In a 2-1 decision, the Ninth U.S. Circuit Court of Appeals in San Francisco said that the Faith Center Church Evangelistic Ministries had the right to hold religious discussions in a room that was open to other community groups, but that the county could prohibit it from conducting worship services.

“The county has a legitimate interest in ... excluding meeting room activities that may interfere with the library’s primary function as a sanctuary for reading, writing and quiet contemplation,” and in preventing the room from being “transformed into an occasional house of worship,” Judge Richard Paez said in the majority opinion.

He acknowledged that there may be little difference between prayer services and other types of meetings by religious groups in some cases, and said judges and government agencies are not competent to make such distinctions. But in this case, Paez said, Faith Center itself described its planned library gathering as one for “praise and worship.”

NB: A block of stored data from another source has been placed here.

-- ==== Sys2Proof/Decode.lean ====
section
/-! DEFINITION. The decoder, total on any bytes and rejecting by name, and the encoder, both written from the encoding
tables of R69-R88. The decoder checks length, opcode and must-be-zero fields; the legality of codes, alignments and
scopes is WellFormed's (log 14). -/
namespace Sys2Proof

/-- Why a word is not an instruction (R72 order 2, R89): each is #ILL at issue. -/
inductive Reject where
  /-- a reserved MAJ, FN, SUB, OP or KIND -/
  | reserved
  /-- a must-be-zero field is nonzero -/
  | nonzero
  /-- UNI = 1 where R90 does not permit it -/
  | uniForbidden
  /-- fewer bytes than the length R70 gives -/
  | short
  deriving DecidableEq, Repr

/-- `len` bits of `w` from bit `lo` up. -/
def fld (w lo len : Nat) : Nat := w / 2 ^ lo % 2 ^ len
/-- Bit `i` of `w`. -/
def bit (w i : Nat) : Bool := fld w i 1 == 1
/-- `n` bits of `w` from bit `lo` up, as a bit vector. -/
def bvAt (n w lo : Nat) : BitVec n := BitVec.ofNat n (w / 2 ^ lo)
/-- A Boolean as a bit. -/
def ob (b : Bool) : Nat := if b then 1 else 0

/-- The code of a scope (R69). -/
def Scope.code : Scope → Nat
  | .lane => 0 | .group => 1 | .set => 2 | .team => 3
/-- The scope of a code. -/
def Scope.ofCode : Nat → Scope
  | 0 => .lane | 1 => .group | 2 => .set | _ => .team
/-- The code of a type (R75). -/
def Ty.code : Ty → Nat
  | .i32 => 0 | .n32 => 1 | .i16 => 2 | .n16 => 3 | .i8 => 4 | .n8 => 5 | .f32 => 6 | .f16 => 7
  | .bf16 => 8 | .e4m3 => 9 | .e5m2 => 10 | .e3m2 => 11 | .e2m3 => 12 | .e2m1 => 13 | .e8m0 => 14 | .i64 => 15
/-- The type of a code (R75). -/
def Ty.ofCode : Nat → Ty
  | 0 => .i32 | 1 => .n32 | 2 => .i16 | 3 => .n16 | 4 => .i8 | 5 => .n8 | 6 => .f32 | 7 => .f16
  | 8 => .bf16 | 9 => .e4m3 | 10 => .e5m2 | 11 => .e3m2 | 12 => .e2m3 | 13 => .e2m1 | 14 => .e8m0 | _ => .i64
/-- The type at bits [lo+3:lo]. -/
def tyAt (w lo : Nat) : Ty := Ty.ofCode (fld w lo 4)
/-- SW [30] and SCOPE [29:28] of word 0. -/
def headAt (w0 : Nat) : Head := ⟨bit w0 30, Scope.ofCode (fld w0 28 2)⟩
/-- PG [31:28] of word 1. -/
def guardAt (w1 : Nat) : Guard := ⟨bit w1 31, bvAt 3 w1 28⟩
/-- SW and SCOPE in place. -/
def Head.code (h : Head) : Nat := ob h.sw * 2 ^ 30 + h.scope.code * 2 ^ 28
/-- PG in place. -/
def Guard.code (g : Guard) : Nat := ob g.neg * 2 ^ 31 + g.p.toNat * 2 ^ 28

/-- Accept `i` unless UNI is forbidden and set, or a must-be-zero field is nonzero. -/
def accept (uni zero : Bool) (i : Instr) : Except Reject Instr :=
  if uni then .error .uniForbidden else if zero then .ok i else .error .nonzero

Judge Richard Tallman stressed the same issue in his dissenting opinion. “Separating religious worship from other religious speech inevitably leads to state entanglement in religion” and is beyond the government’s authority, he said.

The Bush administration entered the case on the side of the church, arguing last fall that barring worship services, while allowing social and political groups to meet at the library, would violate the religious group’s freedom of expression.

“Religious worship is also communicative,” the Justice Department said in its brief. “Hymns and prayers are expressions among believers, and to observers, of their common faith.”

A lawyer for Faith Center said he would appeal Wednesday’s ruling.

“The effect of this decision is to treat Christians and all religious people, who might want to worship in an otherwise public meeting room in a public library, as second-class citizens,” said attorney Gary McCaleb of the Alliance Defense Fund.

But Deputy County Counsel Kelly Flanagan said the county was concerned that allowing prayer services in a public building would amount to an unconstitutional government endorsement of religion.

“We think a library and a church are different things and should stay different,” Flanagan said.

Meeting rooms at the Antioch library, at 501 West 18th St., have been used by community and political groups, including the Sierra Club and a local Democratic Party chapter. The county initially banned all religious activities in the rooms, but, after Faith Center filed suit, modified the exclusion in December 2004 to prohibit only religious services.
Of course, a library and a political meeting house are different things too. Yet the library is quite happy to be a political meeting house.

This is nothing more nor less than discrimination against Christians, in a liberal California county.

And it was approved by the same liberal Ninth U.S. Circuit Court of Appeals what said the words “under God” in the Pledge of Allegiance are unconstitutional.